Lines to restate from the data below: from the one containing "rw [State.fs_now, State.fs_now] at hnow" to the one containing "reply q .ok", both included. Give them again exactly, and only them.

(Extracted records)
*** Begin section ***

theorem excTry_sel0 {v : Word} {s : State} (h : (excTry (.ok, s) (R.EXC_SEL0, v)).1 = .ok) :
    (excTry (.ok, s) (R.EXC_SEL0, v)).2.reg R.EXC_SEL0 = v := by
  cases hcheck : accessCheck s R.EXC_SEL0 v with
  | some t =>
    have hrefused : excTry (.ok, s) (R.EXC_SEL0, v) = (t, s) := by simp [excTry, hcheck]
    rw [hrefused] at h
    exact absurd (hcheck.trans (congrArg some h)) (accessCheck_sel0 s v)
  | none =>
    have hwritten : excTry (.ok, s) (R.EXC_SEL0, v) = excWrite R.EXC_SEL0 v s := by simp [excTry, hcheck]
    rw [hwritten] at h ⊢
    rw [excWrite_taken h]
    exact applyWrite_sel0 v s

/-- EXC_SEL0 is the first register of the set, and no other is it. -/
theorem excStartRegs_eq (b : List Byte) : ∃ rest, excStartRegs b = (R.EXC_SEL0, w32 (u32 b 4)) :: rest ∧ ∀ e ∈ rest, e.1 ≠ R.EXC_SEL0 := by
  refine ⟨(excStartRegs b).tail, rfl, ?_⟩
  have hadr : ∀ a ∈ ((excStartRegs b).map Prod.fst).tail, a ≠ R.EXC_SEL0 := by
    have hlist : (excStartRegs b).map Prod.fst = (List.range 20).map fun i =>
        if i = 0 then R.EXC_SEL0 else if i = 1 then R.EXC_SEL1 else if i = 2 then R.EXC_AMP
        else if i = 3 then R.EXC_PRBS else R.EXC_TONE (i - 4) := by
      simp only [excStartRegs, List.map_map, Function.comp_def]
    rw [hlist]
    decide
  rw [← List.map_tail] at hadr
  exact fun e he => hadr e.1 (List.mem_map_of_mem he)

/-- What the registers of EXC_START leave when they are all accepted: the selection and the datum. -/
theorem excStartRegs_taken {b : List Byte} {s : State} (h : ((excStartRegs b).foldl excTry (.ok, s)).1 = .ok) :
    ((excStartRegs b).foldl excTry (.ok, s)).2.reg R.EXC_SEL0 = w32 (u32 b 4) ∧
      ((excStartRegs b).foldl excTry (.ok, s)).2.now = s.now := by
  obtain ⟨rest, hregs, hrest⟩ := excStartRegs_eq b
  rw [hregs, List.foldl_cons] at h ⊢
  obtain ⟨hnow, hreg⟩ := foldl_excTry_keeps (excTry (.ok, s) (R.EXC_SEL0, w32 (u32 b 4))) hrest
  exact ⟨hreg.trans (excTry_sel0 (foldl_excTry_ok h)), hnow.trans (excTry_keeps ..).1⟩

/-- The registers of EXC_START have been tried as if excitation were idle. -/
def excTried (b : List Byte) (s : State) : Stat × State :=
  (excStartRegs b).foldl excTry (.ok, (s.fs R.EXC_STAT_RUN 0).fs R.EXC_STAT_PEND 0)

theorem excTried_taken {b : List Byte} {s : State} (h : (excTried b s).1 = .ok) :
    (excTried b s).2.reg R.EXC_SEL0 = w32 (u32 b 4) ∧ (excTried b s).2.now = s.now := by
  unfold excTried at h ⊢
  obtain ⟨hsel, hnow⟩ := excStartRegs_taken h
  rw [State.fs_now, State.fs_now] at hnow
  exact ⟨hsel, hnow⟩

theorem excStartReq_served {q : Packet} {s : State} (hlen : q.payload.length = 84)
    (hgo : wf (w32 (u32 q.payload 0)) R.EXC_CTRL_GO = 1) (hstop : wf (w32 (u32 q.payload 0)) R.EXC_CTRL_STOP = 0)
    (hidle : s.excBusy = false) (hcheck : accessCheck s R.EXC_CTRL (w32 (u32 q.payload 0)) = none)
    (htried : (excTried q.payload s).1 = .ok) (hctrl : (excCtrlWrite (w32 (u32 q.payload 0)) (excTried q.payload s).2).1 = .ok) :
    excStartReq q s =
      reply q .ok (leBytes 4 ((excCtrlWrite (w32 (u32 q.payload 0)) (excTried q.payload s).2).2.fg R.EXC_START_EPOCH)) 0
        (excCtrlWrite (w32 (u32 q.payload 0)) (excTried q.payload s).2).2 := by
  unfold excTried at htried hctrl ⊢
  simp [excStartReq, hlen, hgo, hstop, hidle, hcheck, htried, hctrl]

/-- Settles O13: a case for each command, by the rule of its own. -/
theorem excitationCommandsTakeEffect : Obligations.ExcitationCommandsTakeEffect := by
  refine ⟨?go, ?start, ?startOver, ?stopWrite, fun e r inputs s hret hr => ?aperture, ?block, ?lastCell, ?stop, ?startReq⟩
  case go =>
    intro v s hok hstop hshape hcarrier hblo hbhi hbblo hbbhi hcheck
    have hkeep : ∀ f : Fld, f.lo + f.w ≤ 31 → wf (w32 (setBit v.toNat 31 true)) f = wf v f := fun f hf =>
      wf_setBit_disj (by decide) (.inr hf)
    have hgo : wf (w32 (setBit v.toNat 31 true)) R.EXC_CTRL_GO = 1 := wf_setBit_self (by decide) rfl rfl
    have hlegal : ExcLegal v := ⟨hshape, hcarrier, ⟨hblo, hbhi⟩, hbblo, hbbhi⟩
    have haccepted : (excCtrlWrite (w32 (setBit v.toNat 31 true)) s).1 = .ok := by
      refine excCtrlWrite_accepted (hlegal.setBit (by decide) (by decide)) (fun hbusy => ?_) fun _ => ?_
      · rw [not_busy_of_excGoCheck hcheck] at hbusy
        cases hbusy
      · rw [hkeep R.EXC_CTRL_SHAPE (by decide), hkeep R.EXC_CTRL_CARRIER (by decide)]
        exact hcheck
    obtain ⟨hpend, hstart, hepoch, hregs⟩ :=
      excCtrlWrite_go haccepted hgo ((hkeep R.EXC_CTRL_STOP (by decide)).trans hstop)
    refine Does.of_rule (f := direct R.EXC_CTRL (w32 (setBit v.toNat 31 true)) excCtrlWrite) rfl (fun _ h => h) ?_
    rw [direct_of_none hok, haccepted]
    exact ⟨hpend, hstart, hepoch, State.done_lastOut .., hregs⟩
  case start =>
    intro s hpend hfits
    obtain ⟨hrun, hidle, hexcited, hdepth, hblk, hnow, hcap⟩ := started_spec s
    have hwithin : capCheck (balRefresh (excStarted (atStart s))) = balRefresh (excStarted (atStart s)) := by
      rw [capCheck, if_neg]
      rw [hcap, hexcited]
      exact Nat.not_lt.2 hfits
    refine Does.of_rule (f := excitationStart) rfl (fun _ h => h) ?_
    rw [excitationStart_eq hpend, hwithin]
    exact ⟨hidle, hrun, hexcited, hdepth, hblk, hnow⟩
  case startOver =>
    intro s hpend hover
    obtain ⟨hrun, -, hexcited, -, -, -, hcap⟩ := started_spec s
    have hbusy : (balRefresh (excStarted (atStart s))).excBusy = true := by simp [State.excBusy, State.fb, hrun]
    refine Does.of_rule (f := excitationStart) rfl (fun _ h => h) ?_
    rw [excitationStart_eq hpend, capCheck, if_pos (by rw [hcap, hexcited]; exact hover)]
    exact ⟨(excStop_spec 3 _).1, excStop_cause hbusy (by decide)⟩
  case stopWrite =>
    intro v s hok hgo hshape hcarrier hblo hbhi hbblo hbbhi hkept hbusy
    have hkeep : wf (w32 (setBit v.toNat 30 true)) R.EXC_CTRL_GO = wf v R.EXC_CTRL_GO := wf_setBit_disj (by decide) (.inl (by decide))
    have hstop : wf (w32 (setBit v.toNat 30 true)) R.EXC_CTRL_STOP = 1 := wf_setBit_self (by decide) rfl rfl
    have hnogo : ¬wf (w32 (setBit v.toNat 30 true)) R.EXC_CTRL_GO = 1 := by omega
    have hlegal : ExcLegal v := ⟨hshape, hcarrier, ⟨hblo, hbhi⟩, hbblo, hbbhi⟩
    have haccepted : (excCtrlWrite (w32 (setBit v.toNat 30 true)) s).1 = .ok :=
      excCtrlWrite_accepted (hlegal.setBit (by decide) (by decide))
        (fun _ => (ctrlKept_setBit v (by decide) (by decide)).trans hkept) fun h => absurd h hnogo
    have hwritten : (s.setReg R.EXC_CTRL (w32 (ctrlKept (w32 (setBit v.toNat 30 true))))).excBusy = true :=
      (excBusy_congr (State.reg_setReg_ne s _ (by decide))).trans hbusy
    have hreturns := excStop_returns (cause := 1) hwritten
    refine Does.of_rule (f := direct R.EXC_CTRL (w32 (setBit v.toNat 30 true)) excCtrlWrite) rfl (fun _ h => h) ?_
    rw [direct_of_none hok, haccepted, excCtrlWrite_taken haccepted, if_neg hnogo, ctrlTaken, if_pos hstop]
    exact ⟨(excStop_spec 1 _).1, excStop_cause hwritten (by decide), hreturns, State.done_lastOut ..⟩
  case aperture =>
    exact Does.of_rule (f := epochAperture e inputs) rfl (fun _ h => h) (epochAperture_returns inputs hret hr)
  case block =>
    intro data s hrun
    exact Does.of_rule (f := excitationBlockEnd data) rfl (fun _ h => h) (excitationBlockEnd_spec data hrun)
  case lastCell =>
    intro data s hrun hnone
    exact Does.of_rule (f := excitationBlockEnd data) rfl (fun _ h => h) (excitationBlockEnd_last data hrun hnone)
  case stop =>
    intro p q s s1 ha hpay hq hok hbusy
    have hcause := excStop_cause (cause := 1) hbusy (by decide)
    refine Does.of_admits (k := excStopReq) rfl ha ?_
    rw [excStopReq_served hpay hok, hcause]
    obtain ⟨hreply, hbody, -, hregs⟩ := reply_spec q .ok (leBytes 4 1) (excStop 1 s1) hq
    have hstat := hregs R.EXC_STAT (not_mem_replyCounters (by decide))
    exact ⟨(excBusy_congr hstat).trans (excStop_spec 1 s1).1, (State.fg_congr R.EXC_STAT_STOPCAUSE hstat).trans hcause, hreply, hbody⟩
  case startReq =>
    intro p q s s1 ha hlen hq hgo hstop hidle hcheck htried hctrl
    obtain ⟨hpend, hstart, -, hkept⟩ := excCtrlWrite_go (s := (excTried q.payload s1).2) hctrl hgo hstop
    obtain ⟨hsel, hnow⟩ := excTried_taken htried
    rw [hnow] at hstart
    refine Does.of_admits (k := excStartReq) rfl ha ?_
    rw [excStartReq_served hlen hgo hstop hidle hcheck htried hctrl]
    generalize excCtrlWrite (w32 (u32 q.payload 0)) (excTried q.payload s1).2 = x at hpend hstart hkept
    obtain ⟨hreply, -, -, hregs⟩ := reply_spec q .ok (leBytes 4 (x.2.fg R.EXC_START_EPOCH)) x.2 hq
    refine ⟨?_, ?_, ?_, hreply⟩
    · exact (State.fg_congr R.EXC_STAT_PEND (hregs _ (not_mem_replyCounters (by decide)))).trans hpend
    · exact (congrArg Exc.start (reply_exc q .ok (leBytes 4 (x.2.fg R.EXC_START_EPOCH)) x.2 hq)).trans hstart
    · exact (hregs _ (not_mem_replyCounters (by decide))).trans ((hkept _ (by decide)).trans hsel)

end Sys2Proof.Machine

/-! # Impedance profiles: messages, windows, configuration, requests and shadows (R157, R167 to R195) -/

namespace Sys2Proof.Machine

/-! ## The words of a parcel's service (R196) -/

/-- Between `s` and `t` words of the parcels' profile services were written: only the registers and the tenants' words changed. -/
def SetsWords (s t : State) : Prop := t = { s with regs := t.regs, prf := { s.prf with ten := t.prf.ten } }

theorem SetsWords.refl (s : State) : SetsWords s s := rfl

theorem SetsWords.trans {s t u : State} (h : SetsWords s t) (h' : SetsWords t u) : SetsWords s u := by
  exact Eq.trans h' (by rw [h])

theorem SetsWords.now {s t : State} (h : SetsWords s t) : t.now = s.now := by rw [h]
theorem SetsWords.next {s t : State} (h : SetsWords s t) : t.prf.next = s.prf.next := by rw [h]
theorem SetsWords.gaps {s t : State} (h : SetsWords s t) : t.prf.gaps = s.prf.gaps := by rw [h]
theorem SetsWords.changes {s t : State} (h : SetsWords s t) : t.prf.changes = s.prf.changes := by rw [h]
theorem SetsWords.seqNext {s t : State} (h : SetsWords s t) : t.prf.seqNext = s.prf.seqNext := by rw [h]

theorem State.setPw_words (s : State) (q a : Nat) (v : Word) : SetsWords s (s.setPw q a v) := by
  unfold State.setPw
  split <;> rfl

theorem State.pinc_words (s : State) (q : Nat) (f : Fld) : SetsWords s (s.pinc q f) := s.setPw_words ..

theorem State.pw_setPw_same (s : State) (q a : Nat) (v : Word) : (s.setPw q a v).pw q a = v := by
  unfold State.setPw State.pw
  split
  · exact State.reg_setReg_same ..
  · exact Smap.get_set_same ..
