-- ==== Sys2Proof/Machine/Intake.lean ====
section
/-! DEFINITION. Unit intake: the unit functions and the unit steps of the two scans (41_pattern_matcher.md R120 to
R136). -/

namespace Sys2Proof.Machine

/-! ## Unit functions -/

/-- The sum of `f i` for `i < n`, at 64 bits. -/
def sumBelow (f : Nat → UnitValue) : Nat → UnitValue
  | 0 => 0
  | n + 1 => sumBelow f n + f n

/-- `assemble(data, c, bord)`: the 64-bit value of a unit's `c` bytes. BORD = 0: first byte least significant; 1: first
byte most significant of the `c` received (R121). -/
def assemble (data : UnitValue) (c : Nat) (bord : BitVec 1) : UnitValue :=
  if bord = 0 then sumBelow (fun i => (lane data i).setWidth 64 <<< (8 * i)) c
  else sumBelow (fun i => (lane data i).setWidth 64 <<< (8 * (c - 1 - i))) c

/-- The number of leading 0 digits of a text. -/
def leadingZeros (t : List Digit) : Nat := (t.takeWhile fun d => d == 0).length

/-- `text(v, c, rend)`, the hex rendering that SCANA matches against (R123). REND = 0b11 "never reaches this
function": its text is a free value (log entry 6). -/
def hexText (v : UnitValue) (c : Nat) (rend : BitVec 2) : List Digit :=
  match rend.toNat with
  | 0 => d16 v
  | 1 => (d16 v).drop (16 - 2 * c)
  | 2 => (d16 v).drop (min 15 (leadingZeros (d16 v)))
  | _ => Config.reservedModeText v c

/-- `match(t, len)` for the pattern `pat` of length len: the smallest position at which `pat` stands in the text, whole
and in order (R124). -/
def firstMatch (pat : List Digit) : List Digit → Option Nat
  | [] => if pat.isEmpty then some 0 else none
  | d :: t => if pat.isPrefixOf (d :: t) then some 0 else (firstMatch pat t).map (· + 1)

/-! ## Unit steps -/

/-- The prologue of a unit step for a unit of `c` bytes within the read width (R126): the attempt is counted, LAST and
LASTCNT record the unit, and a short unit sets SHORT. -/
def recordUnit (data : UnitValue) (c : BitVec 4) (s : State) : State :=
  let v := assemble data c.toNat s.bord
  { s with
    acnt := s.acnt + 1
    lastLo := v.extractLsb' 0 32
    lastHi := v.extractLsb' 32 32
    lastcnt := c
    flags := s.flags.noteShort c s.uw }

/-- SCANA's attempt cap, tested after the match (R128, R129). -/
def scanaCap (s : State) : State := if s.acnt = s.maxatt then finish .discTimeout s else s

/-- Where the unit just recorded matches the address, if it does. An empty unit never matches (R128, R135). -/
def addressMatch (s : State) : Option Nat :=
  if s.lastcnt = 0 then none else firstMatch s.pattern (hexText s.last s.lastcnt.toNat s.rend)

/-- SCANA's unit step, after the prologue (R128). -/
def scanaUnit (s : State) : State :=
  match addressMatch s with
  | none => scanaCap s
  | some p =>
    let s' := { s with mcnt := s.mcnt + 1, mpos := BitVec.ofNat 4 p }
    if s'.mcnt = s'.nmatch then finish .found s' else scanaCap s'

/-- SCANS's attempt cap, by the phase the step leaves (R134). -/
def scansCap (s : State) : State :=
  if s.acnt = s.maxatt then
    if s.phase = .hunt then finish .sentTimeout s else finish .frameTimeout s
  else s

/-- SCANS's unit step in HUNT, after the prologue: the sentinel clears buffer A and starts the capture (R132). -/
def huntUnit (s : State) : State :=
  if s.lastcnt ≠ 0 ∧ s.last = s.sent then
    scansCap { s with bufA := clearedBuffer, ccnt := 0, phase := .capture }
  else scansCap s

/-- SCANS's unit step in CAPTURE, after the prologue: a non-empty unit fills the next 16 digits of buffer A (R133). -/
def captureUnit (s : State) : State :=
  if s.lastcnt = 0 then scansCap s
  else
    let start := 16 * s.ccnt.toNat
    let s' := { s with
      bufA := writeDigits s.bufA start 16 fun k => textDigit s.last (k - start)
      ccnt := s.ccnt + 1 }
    if s'.ccnt = s'.frmk then finish .frameReady s' else scansCap s'

/-- The unit step: a unit of more bytes than UW ends the scan with UNIT and records only the attempt; any other runs
the prologue and then its phase's part (R126, R215). No unit is consumed outside the scan phases (R120). -/
def unitStep (data : UnitValue) (c : BitVec 4) (s : State) : State :=
  if uReq s then
    if s.uw.toNat < c.toNat then finish .unit { s with acnt := s.acnt + 1 }
    else
      let r := recordUnit data c s
      match s.phase with
      | .scana => scanaUnit r
      | .hunt => huntUnit r
      | .capture => captureUnit r
      | .idle => s
      | .pending => s
  else s

end Sys2Proof.Machine
end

*** End section ***

Output of the task:
  rw [State.fs_now, State.fs_now] at hnow
  exact ⟨hsel, hnow⟩

theorem excStartReq_served {q : Packet} {s : State} (hlen : q.payload.length = 84)
    (hgo : wf (w32 (u32 q.payload 0)) R.EXC_CTRL_GO = 1) (hstop : wf (w32 (u32 q.payload 0)) R.EXC_CTRL_STOP = 0)
    (hidle : s.excBusy = false) (hcheck : accessCheck s R.EXC_CTRL (w32 (u32 q.payload 0)) = none)
    (htried : (excTried q.payload s).1 = .ok) (hctrl : (excCtrlWrite (w32 (u32 q.payload 0)) (excTried q.payload s).2).1 = .ok) :
    excStartReq q s =
      reply q .ok (leBytes 4 ((excCtrlWrite (w32 (u32 q.payload 0)) (excTried q.payload s).2).2.fg R.EXC_START_EPOCH)) 0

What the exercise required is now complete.